A salmon habitat restoration project creates an opening in a seven-kilometre-long structure that has blocked salmon habitat for over a century. Before (top) and after (bottom). Photos by Alex Harris / Raincoast Conservation Foundation.

The North Arm of the Fraser River Jetty habitat restoration project, estimated at $650,000, provides a unique solution to a century-old problem. The jetty, a 7-kilometre-long barrier, has been forcing young salmon from the freshwater of the Fraser River’s North Arm into the saltier, deeper water of the Strait of Georgia for more than 100 years. As juvenile salmon rely on the brackish marsh habitats that lie in between the river and the Strait of Georgia to rear and feed before they transition to the ocean, the jetty presents a serious barrier to their well being.

“Estuaries are really important nursery habitats for many species including juvenile Pacific salmon,” says Dr. Isobel Pearsall, director of PSF’s Marine Science program. “This environment allows them to obtain rich food resources so they can grow bigger before they migrate into the open ocean.”

As part of the project, Raincoast Conservation Foundation made a deliberate breach in the North Arm jetty in early March; they have been monitoring the 30-metre wide opening, and are already observing juvenile salmon passing through.

This immediate success makes this habitat restoration project rare.

The project is led by the Raincoast Conservation Foundation and its partners, including the Pacific Salmon Foundation (PSF), Ducks Unlimited, Tsawwassen First Nation, and Lower Fraser Fisheries Alliance.

Harrison River Chinook used to be the most productive Chinook salmon population in the Fraser, but has been declining for more than a decade and is now considered threatened by the Committee on the Status of Endangered Wildlife in Canada (COSEWIC). Juvenile Chinook, likely from the Harrison River, have been captured using the breach passage during spring 2022.

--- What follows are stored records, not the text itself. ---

-- ==== Sys2Proof/Machine/Bitwise.lean ====
section
/-! DEFINITION. Bitwise operations and comparisons (47_bitwise_compare.md): AND, OR, NOT, EQ, NE, LT,
LE, GT, GE. -/

namespace Sys2Proof.Machine

/-- AND (R230). -/
def execAnd (wa wb : Field16) (s : State) : Host.Outcome State Fault Refusal :=
  respond s <| withEqualAB s wa wb fun a b w => .r0 (a &&& b) w

/-- OR (R231). -/
def execOr (wa wb : Field16) (s : State) : Host.Outcome State Fault Refusal :=
  respond s <| withEqualAB s wa wb fun a b w => .r0 (a ||| b) w

/-- NOT (R232): within the width. -/
def execNot (wa : Field16) (s : State) : Host.Outcome State Fault Refusal :=
  respond s <| withA s wa fun a w => .r0 (complement w a) w

/-- EQ (R233). -/
def execEq (wa wb : Field16) (s : State) : Host.Outcome State Fault Refusal :=
  respond s <| withEqualAB s wa wb fun a b _ => .bit (eqFlag a b)

/-- NE (R234). -/
def execNe (wa wb : Field16) (s : State) : Host.Outcome State Fault Refusal :=
  respond s <| withEqualAB s wa wb fun a b _ => .bit (!eqFlag a b)

/-- LT (R235). -/
def execLt (t : Tag) (wa wb : Field16) (s : State) : Host.Outcome State Fault Refusal :=
  respond s <| withEqualAB s wa wb fun a b w => .bit (ltFlag t w a b)

/-- LE (R236). -/
def execLe (t : Tag) (wa wb : Field16) (s : State) : Host.Outcome State Fault Refusal :=
  respond s <| withEqualAB s wa wb fun a b w => .bit (leFlag t w a b)

/-- GT (R237): a > b. -/
def execGt (t : Tag) (wa wb : Field16) (s : State) : Host.Outcome State Fault Refusal :=
  respond s <| withEqualAB s wa wb fun a b w => .bit (ltFlag t w b a)

/-- GE (R238): a >= b. -/
def execGe (t : Tag) (wa wb : Field16) (s : State) : Host.Outcome State Fault Refusal :=
  respond s <| withEqualAB s wa wb fun a b w => .bit (leFlag t w b a)

end Sys2Proof.Machine
end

“Juvenile salmon rely on access to estuary habitats to adapt to salty waters and for important feeding opportunities that can improve their ability to survive in the ocean,” says Dave Scott, a biologist with Raincoast and a PhD-candidate in the Pacific Salmon Ecology and Conservation Lab at UBC.

Dave Scott, a PhD candidate in the Pacific Salmon Ecology and Conservation Lab at UBC and biologist with Raincoast Conservation Foundation. Photo by Linda Aylesworth.

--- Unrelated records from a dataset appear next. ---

-- ==== Sys2Proof/Machine/Shift.lean ====
section
/-! DEFINITION. ShiftEngine (42_shift.md): SHL, SHR, SAR, ROL, ROR, RCL, RCR, and the limb datapath
of R140 that computes the logical shifts. A rotation by k >= W gives 0 (90_conflicts.md C1). -/

namespace Sys2Proof.Machine

/-! ## Shifts -/

/-- The value of SHL (R141). -/
def shlValue (w a k : Nat) : Nat := if k ≥ w then 0 else trunc w (a * 2 ^ k)

/-- The value of SHR (R142). -/
def shrValue (w a k : Nat) : Nat := if k ≥ w then 0 else a / 2 ^ k

/-- The value of SAR (R143): vacated bits take the sign bit, rounding toward minus infinity. -/
def sarValue (w a k : Nat) : Nat :=
  if k ≥ w then (if a.testBit (w - 1) then 2 ^ w - 1 else 0)
  else truncInt w (sval w a / ((2 ^ k : Nat) : Int))

/-- SHL (R141). -/
def execShl (wa k : Field16) (s : State) : Host.Outcome State Fault Refusal :=
  respond s <| withA s wa fun a w => .r0 (shlValue w a k.toNat) w

/-- SHR (R142). -/
def execShr (wa k : Field16) (s : State) : Host.Outcome State Fault Refusal :=
  respond s <| withA s wa fun a w => .r0 (shrValue w a k.toNat) w

/-- SAR (R143). S = 0 does not decode to it. -/
def execSar (wa k : Field16) (s : State) : Host.Outcome State Fault Refusal :=
  respond s <| withA s wa fun a w => .r0 (sarValue w a k.toNat) w

/-! ## Rotations -/

/-- The value of ROL (R144). -/
def rolValue (w a k : Nat) : Nat :=
  if k = 0 then a
  else if k < w then trunc w (a * 2 ^ k) + a / 2 ^ (w - k)
  else 0

/-- The value of ROR (R145). -/
def rorValue (w a k : Nat) : Nat :=
  if k = 0 then a
  else if k < w then a / 2 ^ k + trunc w (a * 2 ^ (w - k))
  else 0

/-- The (w+1)-bit ring `T = {CI, a}`, the carry above bit w-1 (R146). -/
def ring (w a : Nat) (ci : Bool) : Nat := ci.toNat * 2 ^ w + a

/-- The value and the carry of a ring: `T mod 2^w` and `T[w]` (R146). -/
def ringParts (w t : Nat) : Nat × Bool := (t % 2 ^ w, t.testBit w)

/-- The value and the carry of RCL (R146). -/
def rclValue (w a k : Nat) (ci : Bool) : Nat × Bool :=
  if k = 0 then (a, ci)
  else if k < w then
    ringParts w (trunc (w + 1) (ring w a ci * 2 ^ k) + ring w a ci / 2 ^ (w + 1 - k))
  else (0, false)

/-- The value and the carry of RCR (R147). -/
def rcrValue (w a k : Nat) (ci : Bool) : Nat × Bool :=
  if k = 0 then (a, ci)
  else if k < w then
    ringParts w (ring w a ci / 2 ^ k + trunc (w + 1) (ring w a ci * 2 ^ (w + 1 - k)))
  else (0, false)

/-- ROL (R144). -/
def execRol (wa k : Field16) (s : State) : Host.Outcome State Fault Refusal :=
  respond s <| withA s wa fun a w => .r0 (rolValue w a k.toNat) w

/-- ROR (R145). -/
def execRor (wa k : Field16) (s : State) : Host.Outcome State Fault Refusal :=
  respond s <| withA s wa fun a w => .r0 (rorValue w a k.toNat) w

/-- RCL (R146): the rotated value on R0, the new carry on CO. -/
def execRcl (wa k : Field16) (ci : Bool) (s : State) : Host.Outcome State Fault Refusal :=
  respond s <| withA s wa fun a w =>
    .r0bit (rclValue w a k.toNat ci).1 w (rclValue w a k.toNat ci).2

/-- RCR (R147): the rotated value on R0, the new carry on CO. -/
def execRcr (wa k : Field16) (ci : Bool) (s : State) : Host.Outcome State Fault Refusal :=
  respond s <| withA s wa fun a w =>
    .r0bit (rcrValue w a k.toNat ci).1 w (rcrValue w a k.toNat ci).2

/-! ## The limb datapath (R140)

No output exposes it; that it gives the values above is stated and proved. -/

/-- Limb `j` of the left shift by `k` of a value held in limbs `x`: the limb `k div L` below, shifted
by `k mod L`, joined with the spill of the next lower one, and masked to the width. -/
def shlLimb (c : Config) (x : Bus) (w k j : Nat) : Nat :=
  let moved := if k / c.L ≤ j then limbAt x (j - k / c.L) else 0
  let spill := if k / c.L + 1 ≤ j then limbAt x (j - k / c.L - 1) else 0
  (trunc c.L (moved * 2 ^ (k % c.L)) + spill / 2 ^ (c.L - k % c.L)) &&& wmask c w j

/-- The left shift on limbs. -/
def shlLimbs (c : Config) (x : Bus) (w k : Nat) : Bus :=
  (List.range (wc c w)).map (shlLimb c x w k)

/-- Limb `j` of the logical right shift by `k`: the limb `k div L` above, shifted down by `k mod L`,
joined with the spill of the next higher one. -/
def shrLimb (c : Config) (x : Bus) (w k j : Nat) : Nat :=
  (limbAt x (j + k / c.L) / 2 ^ (k % c.L)
    + trunc c.L (limbAt x (j + k / c.L + 1) * 2 ^ (c.L - k % c.L))) &&& wmask c w j

/-- The logical right shift on limbs. -/
def shrLimbs (c : Config) (x : Bus) (w k : Nat) : Bus :=
  (List.range (wc c w)).map (shrLimb c x w k)

end Sys2Proof.Machine
end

The Lower Fraser River and estuary is a highly modified environment with more than 80% of tidal marsh habitats, which juvenile salmon rely on, either lost or inaccessible. On the Fraser delta, this includes the jetties, causeways, and training walls that were built to control the arms of the river for ship navigation.

This restoration follows on Raincoast’s success creating three breaches in the Fraser River’s South Arm on the Steveston Jetty in 2019. Raincoast biologists found high numbers of juvenile salmon passing through to reach the marsh on Sturgeon Bank, instead of being swept out to the Georgia Strait.

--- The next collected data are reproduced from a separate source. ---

-- ==== Sys2Proof/Machine/Core.lean ====
section
/-! DEFINITION. The machine behind the host's interface. -/

def Sys2Proof.core : Host.Core :=
  { State := Sys2Proof.Machine.State, Fault := Sys2Proof.Machine.Fault,
    Refusal := Sys2Proof.Machine.Refusal, step := Sys2Proof.Machine.step,
    reset := Sys2Proof.Machine.State.reset }
end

Raincoast plans on creating two more 30-metre-wide breaches in the North Arm Jetty to continue to restore natural migration pathways for juvenile salmon, other fish species, and natural flow of freshwater and fine sediments.

“Given our understanding of how vital estuaries are, it is only right that we start to fix some of the damage we humans have caused. Projects like this are really important to address some of the issues we have caused to juvenile salmon habitat…and hopefully give these fish a fighting chance on their way into the open ocean,” says Dr. Pearsall.

This project was made possible by funding from the Pacific Salmon Foundation, the Province of BC and the Government of Canada.